How to cite this article:
Naini AE, Harandi AA, Ossareh S, Ghods A, Bastani B. Prevalence and Clinical Findings of Biopsy-Proven Glomerulonephritidis in Iran.Saudi J Kidney Dis Transpl 2007;18:556-564


How to cite this URL:
Naini AE, Harandi AA, Ossareh S, Ghods A, Bastani B. Prevalence and Clinical Findings of Biopsy-Proven Glomerulonephritidis in Iran. Saudi J Kidney Dis Transpl [serial online] 2007 [cited 2019 Dec 14 ];18:556-564
Available from: http://www.sjkdt.org/text.asp?2007/18/4/556/36512


Full Text

 Introduction



Glomerulonephritidis (GNs) remain the third most common cause of end-stage renal failure. [1] Epidemiological data of renal diseases is population-based and has great variability according to the geographic area, socioeconomic condition, race, indication for biopsy, and differences in genetic susceptibility and envi­ronmental exposure.[2],[3],[4],[5] Due to the lack of a nationwide renal data registry system, there is no information on the frequency of different GNs in Iran.
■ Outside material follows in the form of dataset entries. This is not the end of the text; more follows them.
-- ==== Sys2Proof/Machine/Firmware.lean ====
section
/-!
DEFINITION. Firmware overlays and the security role (chapters 17 and 18): staging, verification and activation of overlays, the
rollback counter, the attestation report, and the passing of the role to the standby.
-/
namespace Sys2Proof.Machine

/-! ## Images (R385, R398, R399) -/

def sigBytes : Nat := 3104

def Image.kind (im : Image) : Nat := at' im 2 1
def Image.minor (im : Image) : Nat := at' im 3 1
def Image.secVersion (im : Image) : Nat := at' im 6 1
def Image.bodyLen (im : Image) : Nat := at' im 8 4

/-- FORMAT, KIND, NUMGEN and REFORD are as Table 17.2 has them (R389). -/
def overlayHeaderOk (im : Image) (kind : Nat) : Bool :=
  at' im 0 2 = 1 && im.kind = kind && at' im 4 1 = 2 && at' im 5 1 = 1

/-- The number of the first check of R399 that an overlay fails. -/
def State.overlayFail (s : State) (im : Image) : Option Nat :=
  let sb := im.drop (64 + im.bodyLen)
  let slot := at' sb 2 1
  let key := (sb.drop 16).take 1793
  let sig := (sb.drop 1824).take 1280
  if 3 < slot || shake256 key ≠ leBytes 64 (Config.keySlotDigest slot).toNat then some 1
  else if !Config.falconVerify key (imageDigest im) sig then some 2
  else if im.secVersion < s.sec.arCount then some 3
  else none

def State.fwKind (s : State) (k : Nat) : FwKind := s.fw.getD k FwKind.rom
def State.modFw (s : State) (k : Nat) (h : FwKind → FwKind) : State := { s with fw := modNth h k s.fw }

/-! ## FW_STAGE (R389) -/

/-- R389: the command answers ACCEPTED; with no security core in service NOT_PRESENT follows (R346), and BUSY while the kind is staged or
activated already. -/
def fwStage' (c : Submission) (s : State) : State :=
  let kind := hb c 24 1
  let s := s.interim c stAccepted
  if s.sec.role = 2 then s.final c stNotPresent
  else if (s.funcs.any fun g => g.jobs.any fun j => j.sub.opcode = 0x0901 && j.arg = kind) ||
      (match s.act with | some a => a.kind = kind | none => false) then s.final c stBusy
  else s.modFunc c.func fun g => { g with jobs := g.jobs ++ [⟨c, kind, true, 0, 0⟩] }

def execFwStage (c : Submission) (s : State) : Done := .next (s.zcp 0x0901 c fwStage')

/-- The outcome of a staging (R389). -/
def State.fwStageEnd (s : State) (f : Nat) (j : AsyncJob) : State :=
  let c := j.sub
  let kind := j.arg
  let a := hb c 32 8
  let n := hb c 40 4
  let s := s.endJob f j
  let bad (r : Nat) : State := s.final c stBadParam (leBytes 1 r)
  if 3 < kind then bad 1
  else if n = 0 || 16 * MiB < n || !s.goodDest f a n then bad 2
  else
    let im : Image := s.devRead f a n
    if n < 64 || n ≠ 64 + im.bodyLen + sigBytes then bad 2
    else if !overlayHeaderOk im kind then bad 3
    else match s.overlayFail im with
      | some k => s.secDenied.final c stDenied (leBytes 1 k)
      | none =>
        let (s, q) := (s.modFw kind fun x => { x with staged := some im }).journalCmd c
        s.final c stOk [] [] q

/-- R389: the security core has copied and checked the image. While it restarts nothing completes (R388). -/
def execFwStageDone (kind : Nat) (s : State) : Done :=
  match s.fns.findSome? fun f => ((s.func f).job 0x0901 kind).map fun j => (f, j) with
  | some (f, j) =>
    if s.sec.role = 2 then .next ((s.endJob f j).final j.sub stNotPresent)
    else if s.procStops (.security s.sec.role) then .next s
    else .next (s.fwStageEnd f j)
  | none => .next s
Furthermore, the great varia­bility of clinical manifestations confounds the determination of a definitive diagnosis based on the clinical features alone, [6] and thus, kidney biopsy remains the gold standard test for the diagnosis of GNs. However, this procedure is invasive, has some associated morbidity, and in some circumstances may be contraindi­cated. Due to the great variety of glomerular diseases the approach to these patients heavily relies on the clinical, laboratory and pathologic findings.[6] In this study we ana­lyzed the clinical and laboratory findings of 407 adult patients whose native kidney biop­sies had revealed different forms of GNs, over a 3-year period in Tehran, Iran. We also com­pare our results with the reports from other countries.

 Materials and Methods



In a retrospective cross sectional study, we analyzed 462 renal biopsies performed in Tehran, Iran. The biopsies had been per­formed in an adult referral university medical center. The indications for renal biopsy were: idiopathic nephrotic syndrome; rapidly prog­ressive renal failure; evaluation and follow­up for collagen diseases, predominantly SLE with proteinuria; abnormal urine sediment or reduced renal function; glomerular protei­nuria of unknown etiology accompanied by abnormal urine sediment or persistent pro­teinuria of >1 gm/day; persistent or recurrent glomerular hematuria with proteinuria more than 500 mg/day or acute renal failure (ARF) of unknown etiology with normal kidney size and no obstruction. [7]

We determined the frequency of different clinical and laboratory findings in these pa­tients. Renal biopsies were processed for light and immunofluorescence microscopy in all specimens. In all cases, sections were stained with Hematoxylin and Eosin (H and E), Masson's trichrome, periodic acid-Schiff (PAS), and Silver Jone's stain.

Clinical information was obtained from the biopsy requisition forms, and by reviewing the patients' medical records. All data rela­ted to the final diagnosis, age, sex, clinical presentation, serum levels of cholesterol, triglyceride, creatinine and complements (C3, C4 and CH50), and the presence of micros­copic hematuria, hypertension (systemic blood pressure >140/90 mm Hg), and proteinuria were recorded.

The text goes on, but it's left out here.